Education and career
Dahms obtained his master's degree in sociology, economics, and statistics in 1986 from the University of Konstanz, Germany, where he worked for and was supervised by Ralf Dahrendorf, and his PhD in sociology in 1993 from the New School for Social Research in New York, for a thesis entitled "The Entrepreneur in Western Capitalism: Schumpeter's Theory of Economic Development". While at the New School, he was supervised by Arthur Vidich and advised by Andrew Arato and José Casanova. He taught at Florida State University in Tallahassee from 1993 to 2004, and was a visiting professor at the University of Göttingen, Germany (1999–2000) and the University of Innsbruck, Austria (2011 and 2012; he also taught individual compact seminars between 2010 and 2019).

Work
Dahms's research and teaching pertains to the tensions in the modern age between economic change, on the one hand, and politics, culture and society, on the other.

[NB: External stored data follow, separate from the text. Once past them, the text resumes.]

/-- A finite number rounded into the format, with its flags (R40, R41, R50, R51). -/
def FpFmt.roundNum (f : FpFmt) (c : Sat8) (r : Rnd) (neg : Bool) (m : Nat) (e : Int) : Nat × Flags :=
  if m == 0 then (f.signBit neg, 0#7)
  else
    let top : Int := (Nat.log2 m : Int) + e
    let qU := top - ((f.prec : Int) - 1)
    let q := if qU < f.qmin then f.qmin else qU
    let (v, ix) := roundAt r neg m e q
    let (v, q) := if v == 2 ^ f.prec then (2 ^ (f.prec - 1), q + 1) else (v, q)
    if f.qmax < q || (q == f.qmax && decide (f.maxMant < v)) then f.overflow c r neg
    else
      let tiny := decide (qU < f.qmin) &&
        (let (u, _) := roundAt r neg m e qU
         !(u == 2 ^ f.prec && qU + 1 == f.qmin))
      let fl : Flags := (if ix then fIX else 0#7) ||| (if ix && tiny then fUF else 0#7)
      (f.signBit neg + f.pack v q, fl)

/-- Any exact value rounded into the format (R39, R41). -/
def FpFmt.round (f : FpFmt) (c : Sat8) (r : Rnd) (x : Fp) : Nat × Flags :=
  match x with
  | .nan => (f.nanBits, 0#7)
  | .inf neg =>
    match f with
    | .e4m3 => if c.s43 then (f.signBit neg + f.maxBits, fOF ||| fSA) else (f.nanBits, fNV)
    | _ => (f.signBit neg + f.infBits, 0#7)
  | .num neg m e => f.roundNum c r neg m e

/-- A pattern of the format is a NaN. -/
def FpFmt.isNan (f : FpFmt) (bits : Nat) : Bool := f.decode bits == .nan

/-- The control bits do not matter for the formats that keep infinities (R41). -/
def noSat : Sat8 := ⟨true, false⟩

/-- Binary32 widened to binary64, exactly; a NaN becomes the canonical NaN (R39). -/
def widen32 (bits : Nat) : Nat := (FpFmt.f64.round noSat .rne (FpFmt.f32.decode bits)).1

/-! ### Exact arithmetic -/

/-- An integer as an exact number; zero is +0 (R103). -/
def Fp.ofInt (i : Int) : Fp := .num (i < 0) i.natAbs 0

/-- A signed mantissa at an exponent; `z` is the sign of a zero. -/
def Fp.ofSigned (z : Bool) (i : Int) (e : Int) : Fp :=
  if i == 0 then .num z 0 0 else .num (i < 0) i.natAbs e

def Fp.sgn : Bool → Nat → Int
  | true, m => -(m : Int)
  | false, m => (m : Int)

def Fp.isZero : Fp → Bool
  | .num _ 0 _ => true
  | _ => false

def Fp.isNeg : Fp → Bool
  | .nan => false
  | .inf n => n
  | .num n _ _ => n

/-- The sign of an exact zero sum of opposite-signed values (R40). -/
def Rnd.zeroSign (r : Rnd) : Bool := r == .rdn

def Fp.negate : Fp → Fp
  | .nan => .nan
  | .inf n => .inf (!n)
  | .num n m e => .num (!n) m e

/-- Sum of two values (R39, R40). -/
def Fp.add (r : Rnd) (x y : Fp) : Fp × Flags :=
  match x, y with
  | .nan, _ | _, .nan => (.nan, 0#7)
  | .inf a, .inf b => if a == b then (.inf a, 0#7) else (.nan, fNV)
  | .inf a, .num _ _ _ => (.inf a, 0#7)
  | .num _ _ _, .inf b => (.inf b, 0#7)
  | .num a m e, .num b n f =>
    let lo := if e ≤ f then e else f
    let i := Fp.sgn a (m <<< (e - lo).toNat) + Fp.sgn b (n <<< (f - lo).toNat)
    (Fp.ofSigned (if a == b then a else r.zeroSign) i lo, 0#7)

/-- Product of two values (R39). -/
def Fp.mul (x y : Fp) : Fp × Flags :=
  match x, y with
  | .nan, _ | _, .nan => (.nan, 0#7)
  | .inf a, .inf b => (.inf (a != b), 0#7)
  | .inf a, .num b n _ => if n == 0 then (.nan, fNV) else (.inf (a != b), 0#7)
  | .num a m _, .inf b => if m == 0 then (.nan, fNV) else (.inf (a != b), 0#7)
  | .num a m e, .num b n f => (.num (a != b) (m * n) (if m * n == 0 then 0 else e + f), 0#7)

/-- a * b + c before its one rounding (R145). -/
def Fp.fma (r : Rnd) (x y z : Fp) : Fp × Flags :=
  let (p, fl) := Fp.mul x y
  match p with
  | .nan => (.nan, fl)
  | _ => Fp.add r p z

/-- Quotient with at least 70 bits, a last bit 1 standing for the rest (R39, R145). -/
def Fp.div (x y : Fp) : Fp × Flags :=
  match x, y with
  | .nan, _ | _, .nan => (.nan, 0#7)
  | .inf _, .inf _ => (.nan, fNV)
  | .inf a, .num b _ _ => (.inf (a != b), 0#7)
  | .num a _ _, .inf b => (.num (a != b) 0 0, 0#7)
  | .num a m e, .num b n f =>
    if n == 0 then (if m == 0 then (.nan, fNV) else (.inf (a != b), fDZ))
    else if m == 0 then (.num (a != b) 0 0, 0#7)
    else
      let k := 70 + bitLen n
      let q := (m <<< k) / n
      let s := if (m <<< k) % n == 0 then 0 else 1
      (.num (a != b) (2 * q + s) (e - f - (k : Int) - 1), 0#7)

/-- Integer square root by bits, from bit `k` down. -/
def isqrtGo : Nat → Nat → Nat → Nat
  | 0, _, r => r
  | k + 1, n, r =>
    let t := r + 2 ^ k
    if t * t ≤ n then isqrtGo k n t else isqrtGo k n r

/-- Floor of the square root. -/
def isqrt (n : Nat) : Nat := isqrtGo (bitLen n / 2 + 1) n 0

/-- Square root with at least 70 bits, a last bit 1 standing for the rest (R145). -/
def Fp.sqrt (x : Fp) : Fp × Flags :=
  match x with
  | .nan => (.nan, 0#7)
  | .inf neg => if neg then (.nan, fNV) else (.inf false, 0#7)
  | .num neg m e =>
    if m == 0 then (.num neg 0 0, 0#7)
    else if neg then (.nan, fNV)
    else
      let k := 140 + (e % 2).toNat
      let n := m <<< k
      let t := isqrt n
      let s := if t * t == n then 0 else 1
      (.num false (2 * t + s) ((e - (k : Int)) / 2 - 1), 0#7)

Interpreting the contributions of Marx and Weber, in particular, as foundations for a dynamic theory of modern society, he starts out from the proposition that it is only from the perspectives of “globalization” (including the debates about restructuring, transnational corporations, and neo-imperialism) and planetary sociology that the contradictions and paradoxes of modern society can be disentangled, at the intersection between identity structure and social structure.

The spectrum of his theoretical reference points reach from the critical theory of the Frankfurt School at one end, to Joseph Schumpeter's social theory of capitalism, at the other. In modern society, a particular kind of social order fused with a specific type of social processes, into an inherently irreconcilable force-field that maintains stability by devising mechanisms designed to contain the destructive power of the contradictions, in the process continually deepening those contradictions.  The consequence is a widening gap between the categories social scientists employ to “meaningfully” interpret present conditions, and the categories that would have to be developed and deployed to maintain the possibility of meaning—socially, culturally, and politically.

Dahms is also associate editor of Basic Income Studies, Soundings.  An Interdisciplinary Journal, and was a founding member of the editorial board of The Newfound Press, and imprint of the University of Tennessee Libraries.

Selected works
 The Vitality of Critical Theory. Emerald, 2011.
 Nature, Knowledge, and Negation (ed.). Current Perspectives in Social Theory, 26, Emerald, 2009.
 No Social Science Without Critical Theory (ed.). Current Perspectives in Social Theory, 25, Emerald, 2008.
 Globalization Between the Cold War and Neo-Imperialism (Special Volume Editor). Current Perspectives in Social Theory, 24, Elsevier/JAI, 2006.
Transformations of Capitalism: Economy, Society and the State in Modern Times (Editor). London: Palgrave, and New York: NYU Press, 2000.

Notes

External links
 Harry F. Dahms — Research and Teaching Lab, University of Tennessee.
 Center for the Study of Social Justice, University of Tennessee.
 ResearchGate Profile

The New School alumni
American sociologists
Living people
Universal basic income writers
Year of birth missing (living people)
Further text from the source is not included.